*Exercise instructions:*
Whenever the string "TcResult" turns up in a line below, that line should be copied.

══════

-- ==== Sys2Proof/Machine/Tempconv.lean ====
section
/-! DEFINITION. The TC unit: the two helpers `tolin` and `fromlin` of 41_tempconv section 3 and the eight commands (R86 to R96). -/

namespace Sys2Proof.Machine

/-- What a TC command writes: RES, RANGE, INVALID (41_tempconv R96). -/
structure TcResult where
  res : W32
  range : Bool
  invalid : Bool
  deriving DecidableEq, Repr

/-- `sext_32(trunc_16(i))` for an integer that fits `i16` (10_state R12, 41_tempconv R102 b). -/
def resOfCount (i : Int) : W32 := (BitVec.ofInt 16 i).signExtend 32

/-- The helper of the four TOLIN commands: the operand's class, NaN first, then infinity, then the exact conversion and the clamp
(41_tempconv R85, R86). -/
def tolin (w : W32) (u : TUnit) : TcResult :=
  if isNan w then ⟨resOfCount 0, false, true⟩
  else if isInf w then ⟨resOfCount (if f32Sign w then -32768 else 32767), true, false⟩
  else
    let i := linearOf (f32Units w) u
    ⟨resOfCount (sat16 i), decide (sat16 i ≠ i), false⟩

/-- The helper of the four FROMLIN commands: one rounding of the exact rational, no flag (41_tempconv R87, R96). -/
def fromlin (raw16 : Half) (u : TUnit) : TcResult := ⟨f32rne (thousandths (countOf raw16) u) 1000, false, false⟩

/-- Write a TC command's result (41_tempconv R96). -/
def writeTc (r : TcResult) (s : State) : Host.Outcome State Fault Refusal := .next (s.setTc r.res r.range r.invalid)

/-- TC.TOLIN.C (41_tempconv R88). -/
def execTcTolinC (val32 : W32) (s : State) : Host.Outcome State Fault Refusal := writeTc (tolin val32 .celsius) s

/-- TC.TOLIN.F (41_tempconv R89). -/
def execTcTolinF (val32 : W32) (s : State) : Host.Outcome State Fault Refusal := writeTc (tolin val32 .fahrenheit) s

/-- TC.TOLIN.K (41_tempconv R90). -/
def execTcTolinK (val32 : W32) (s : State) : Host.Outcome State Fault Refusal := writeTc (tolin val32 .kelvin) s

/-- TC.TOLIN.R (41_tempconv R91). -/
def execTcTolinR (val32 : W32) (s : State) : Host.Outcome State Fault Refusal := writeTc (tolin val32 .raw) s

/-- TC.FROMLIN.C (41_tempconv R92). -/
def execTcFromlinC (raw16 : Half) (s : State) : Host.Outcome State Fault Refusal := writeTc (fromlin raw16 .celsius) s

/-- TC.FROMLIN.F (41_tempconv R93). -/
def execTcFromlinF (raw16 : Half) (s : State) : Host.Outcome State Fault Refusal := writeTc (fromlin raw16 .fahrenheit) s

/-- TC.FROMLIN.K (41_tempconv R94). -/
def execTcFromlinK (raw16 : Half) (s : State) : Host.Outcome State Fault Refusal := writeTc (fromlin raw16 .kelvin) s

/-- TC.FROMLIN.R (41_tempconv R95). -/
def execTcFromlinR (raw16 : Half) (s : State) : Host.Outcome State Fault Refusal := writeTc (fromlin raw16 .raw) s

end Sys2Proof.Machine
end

══════

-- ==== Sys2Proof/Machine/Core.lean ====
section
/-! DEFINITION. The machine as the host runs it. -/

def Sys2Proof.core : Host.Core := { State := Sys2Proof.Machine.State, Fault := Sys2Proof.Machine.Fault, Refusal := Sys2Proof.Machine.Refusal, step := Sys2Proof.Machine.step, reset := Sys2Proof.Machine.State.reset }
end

══════

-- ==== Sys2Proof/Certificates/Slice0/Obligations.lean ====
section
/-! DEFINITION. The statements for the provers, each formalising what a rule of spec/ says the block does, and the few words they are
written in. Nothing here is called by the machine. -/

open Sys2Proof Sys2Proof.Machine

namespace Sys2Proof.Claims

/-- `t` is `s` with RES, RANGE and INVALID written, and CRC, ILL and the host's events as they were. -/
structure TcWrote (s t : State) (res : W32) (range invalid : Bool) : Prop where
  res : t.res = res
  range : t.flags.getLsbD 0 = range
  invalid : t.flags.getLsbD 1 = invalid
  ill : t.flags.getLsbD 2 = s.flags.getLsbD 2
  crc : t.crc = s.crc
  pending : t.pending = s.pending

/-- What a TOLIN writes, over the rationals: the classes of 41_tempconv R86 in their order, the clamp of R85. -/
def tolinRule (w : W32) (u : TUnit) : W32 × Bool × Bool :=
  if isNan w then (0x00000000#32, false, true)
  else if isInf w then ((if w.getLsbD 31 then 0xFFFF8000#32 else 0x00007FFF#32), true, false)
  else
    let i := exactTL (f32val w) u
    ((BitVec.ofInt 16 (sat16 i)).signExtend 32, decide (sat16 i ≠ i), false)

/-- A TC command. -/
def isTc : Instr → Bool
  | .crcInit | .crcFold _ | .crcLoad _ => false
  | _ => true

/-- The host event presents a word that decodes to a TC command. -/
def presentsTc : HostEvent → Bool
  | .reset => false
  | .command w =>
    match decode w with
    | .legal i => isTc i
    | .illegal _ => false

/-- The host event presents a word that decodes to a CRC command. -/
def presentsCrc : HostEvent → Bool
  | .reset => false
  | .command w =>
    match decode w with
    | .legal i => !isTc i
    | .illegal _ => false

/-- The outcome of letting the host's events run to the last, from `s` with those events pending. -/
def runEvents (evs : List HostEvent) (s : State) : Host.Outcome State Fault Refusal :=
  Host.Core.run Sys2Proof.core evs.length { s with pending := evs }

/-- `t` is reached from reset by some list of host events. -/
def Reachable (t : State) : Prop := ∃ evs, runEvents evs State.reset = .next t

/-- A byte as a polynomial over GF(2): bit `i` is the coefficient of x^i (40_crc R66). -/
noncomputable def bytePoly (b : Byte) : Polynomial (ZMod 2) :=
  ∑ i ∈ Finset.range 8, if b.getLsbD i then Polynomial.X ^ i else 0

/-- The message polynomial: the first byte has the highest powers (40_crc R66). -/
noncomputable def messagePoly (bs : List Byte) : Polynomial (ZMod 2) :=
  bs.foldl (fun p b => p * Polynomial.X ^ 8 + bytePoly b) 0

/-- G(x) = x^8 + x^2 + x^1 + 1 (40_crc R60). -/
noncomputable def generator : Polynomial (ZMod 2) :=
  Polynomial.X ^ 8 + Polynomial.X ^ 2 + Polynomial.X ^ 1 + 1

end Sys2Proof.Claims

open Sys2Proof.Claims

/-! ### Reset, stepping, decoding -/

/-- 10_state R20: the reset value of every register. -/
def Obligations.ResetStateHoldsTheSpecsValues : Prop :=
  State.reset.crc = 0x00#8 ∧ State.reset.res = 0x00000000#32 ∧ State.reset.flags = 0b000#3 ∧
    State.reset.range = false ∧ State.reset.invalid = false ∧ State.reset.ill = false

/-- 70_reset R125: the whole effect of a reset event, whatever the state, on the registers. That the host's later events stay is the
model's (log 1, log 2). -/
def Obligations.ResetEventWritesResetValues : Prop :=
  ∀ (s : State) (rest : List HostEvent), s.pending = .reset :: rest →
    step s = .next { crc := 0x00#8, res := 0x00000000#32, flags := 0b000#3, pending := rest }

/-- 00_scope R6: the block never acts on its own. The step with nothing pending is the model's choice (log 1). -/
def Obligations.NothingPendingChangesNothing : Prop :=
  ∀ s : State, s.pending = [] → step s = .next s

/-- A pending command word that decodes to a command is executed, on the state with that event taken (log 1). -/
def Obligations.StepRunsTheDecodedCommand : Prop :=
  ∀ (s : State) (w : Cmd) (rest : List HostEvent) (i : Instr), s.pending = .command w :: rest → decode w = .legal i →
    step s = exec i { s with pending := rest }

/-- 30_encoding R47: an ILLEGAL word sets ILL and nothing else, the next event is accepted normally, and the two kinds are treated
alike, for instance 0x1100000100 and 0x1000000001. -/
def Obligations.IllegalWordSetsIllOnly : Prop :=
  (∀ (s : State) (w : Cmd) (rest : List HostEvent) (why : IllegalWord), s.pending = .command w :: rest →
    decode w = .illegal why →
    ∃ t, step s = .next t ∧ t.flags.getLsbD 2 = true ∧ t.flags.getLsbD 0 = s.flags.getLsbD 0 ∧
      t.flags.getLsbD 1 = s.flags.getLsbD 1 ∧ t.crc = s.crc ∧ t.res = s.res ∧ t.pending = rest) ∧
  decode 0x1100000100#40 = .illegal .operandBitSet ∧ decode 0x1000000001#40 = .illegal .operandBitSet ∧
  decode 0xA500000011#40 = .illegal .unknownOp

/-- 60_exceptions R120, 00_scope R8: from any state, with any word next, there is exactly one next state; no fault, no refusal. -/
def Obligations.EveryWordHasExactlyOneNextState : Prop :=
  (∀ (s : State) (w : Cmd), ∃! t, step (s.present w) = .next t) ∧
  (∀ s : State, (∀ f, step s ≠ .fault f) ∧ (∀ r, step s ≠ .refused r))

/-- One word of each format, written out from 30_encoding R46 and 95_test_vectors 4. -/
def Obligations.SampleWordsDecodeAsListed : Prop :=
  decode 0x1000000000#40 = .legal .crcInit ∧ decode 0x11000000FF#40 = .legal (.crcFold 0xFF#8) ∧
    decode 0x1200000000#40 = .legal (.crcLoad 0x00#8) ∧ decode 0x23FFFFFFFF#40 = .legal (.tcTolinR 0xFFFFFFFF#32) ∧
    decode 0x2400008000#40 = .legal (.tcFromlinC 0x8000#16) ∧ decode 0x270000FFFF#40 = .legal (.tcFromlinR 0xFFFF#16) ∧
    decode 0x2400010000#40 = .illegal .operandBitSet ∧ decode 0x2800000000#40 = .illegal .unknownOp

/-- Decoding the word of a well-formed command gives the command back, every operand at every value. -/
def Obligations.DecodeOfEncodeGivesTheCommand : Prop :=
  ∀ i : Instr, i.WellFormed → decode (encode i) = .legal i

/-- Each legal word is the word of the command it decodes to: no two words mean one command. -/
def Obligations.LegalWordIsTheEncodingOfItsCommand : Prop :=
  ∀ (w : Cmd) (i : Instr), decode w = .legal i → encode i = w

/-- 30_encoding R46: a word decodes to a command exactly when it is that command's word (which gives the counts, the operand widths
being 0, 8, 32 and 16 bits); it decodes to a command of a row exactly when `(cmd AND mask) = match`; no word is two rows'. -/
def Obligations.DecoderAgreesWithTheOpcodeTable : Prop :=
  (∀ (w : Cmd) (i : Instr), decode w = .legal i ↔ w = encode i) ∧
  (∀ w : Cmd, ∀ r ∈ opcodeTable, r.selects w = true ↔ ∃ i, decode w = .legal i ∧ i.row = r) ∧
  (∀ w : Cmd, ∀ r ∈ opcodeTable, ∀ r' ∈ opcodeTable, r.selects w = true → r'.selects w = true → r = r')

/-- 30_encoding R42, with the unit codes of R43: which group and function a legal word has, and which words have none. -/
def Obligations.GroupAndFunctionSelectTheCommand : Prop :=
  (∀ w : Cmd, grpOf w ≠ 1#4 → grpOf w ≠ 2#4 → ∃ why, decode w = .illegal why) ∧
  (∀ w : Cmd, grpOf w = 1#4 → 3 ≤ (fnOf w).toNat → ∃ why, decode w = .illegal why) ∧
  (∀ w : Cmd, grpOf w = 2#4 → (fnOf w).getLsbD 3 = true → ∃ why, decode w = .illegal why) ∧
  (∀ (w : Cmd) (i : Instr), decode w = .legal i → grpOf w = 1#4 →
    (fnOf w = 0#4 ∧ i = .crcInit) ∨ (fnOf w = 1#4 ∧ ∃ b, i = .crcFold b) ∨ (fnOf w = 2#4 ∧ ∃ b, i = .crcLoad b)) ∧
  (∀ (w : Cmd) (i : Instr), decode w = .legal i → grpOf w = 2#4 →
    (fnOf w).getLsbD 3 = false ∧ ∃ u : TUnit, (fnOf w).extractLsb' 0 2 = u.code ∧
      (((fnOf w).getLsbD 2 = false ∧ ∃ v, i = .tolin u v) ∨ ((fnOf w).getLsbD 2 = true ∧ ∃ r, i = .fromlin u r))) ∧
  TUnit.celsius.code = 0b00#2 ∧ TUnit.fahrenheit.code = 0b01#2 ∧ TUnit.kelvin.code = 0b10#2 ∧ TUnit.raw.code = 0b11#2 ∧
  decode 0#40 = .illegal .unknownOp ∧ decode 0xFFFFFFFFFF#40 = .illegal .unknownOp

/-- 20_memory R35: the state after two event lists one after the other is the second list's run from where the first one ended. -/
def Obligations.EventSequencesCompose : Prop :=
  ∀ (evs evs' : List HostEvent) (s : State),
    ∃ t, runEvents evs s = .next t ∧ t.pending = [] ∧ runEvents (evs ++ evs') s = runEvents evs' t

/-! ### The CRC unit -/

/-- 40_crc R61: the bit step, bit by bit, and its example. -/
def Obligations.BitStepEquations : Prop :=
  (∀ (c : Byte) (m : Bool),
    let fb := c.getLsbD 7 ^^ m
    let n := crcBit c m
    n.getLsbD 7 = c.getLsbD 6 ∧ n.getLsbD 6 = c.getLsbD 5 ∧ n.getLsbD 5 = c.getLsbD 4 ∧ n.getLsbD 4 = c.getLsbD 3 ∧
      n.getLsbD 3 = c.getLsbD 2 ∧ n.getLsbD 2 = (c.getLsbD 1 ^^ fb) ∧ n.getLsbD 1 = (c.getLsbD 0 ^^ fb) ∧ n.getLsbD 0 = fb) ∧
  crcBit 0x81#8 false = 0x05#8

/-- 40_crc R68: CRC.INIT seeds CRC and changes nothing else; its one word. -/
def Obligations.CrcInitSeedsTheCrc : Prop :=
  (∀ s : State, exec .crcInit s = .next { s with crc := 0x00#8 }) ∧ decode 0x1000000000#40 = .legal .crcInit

══════

*Task answer:*
structure TcResult where
def tolin (w : W32) (u : TUnit) : TcResult :=
def fromlin (raw16 : Half) (u : TUnit) : TcResult := ⟨f32rne (thousandths (countOf raw16) u) 1000, false, false⟩
def writeTc (r : TcResult) (s : State) : Host.Outcome State Fault Refusal := .next (s.setTc r.res r.range r.invalid)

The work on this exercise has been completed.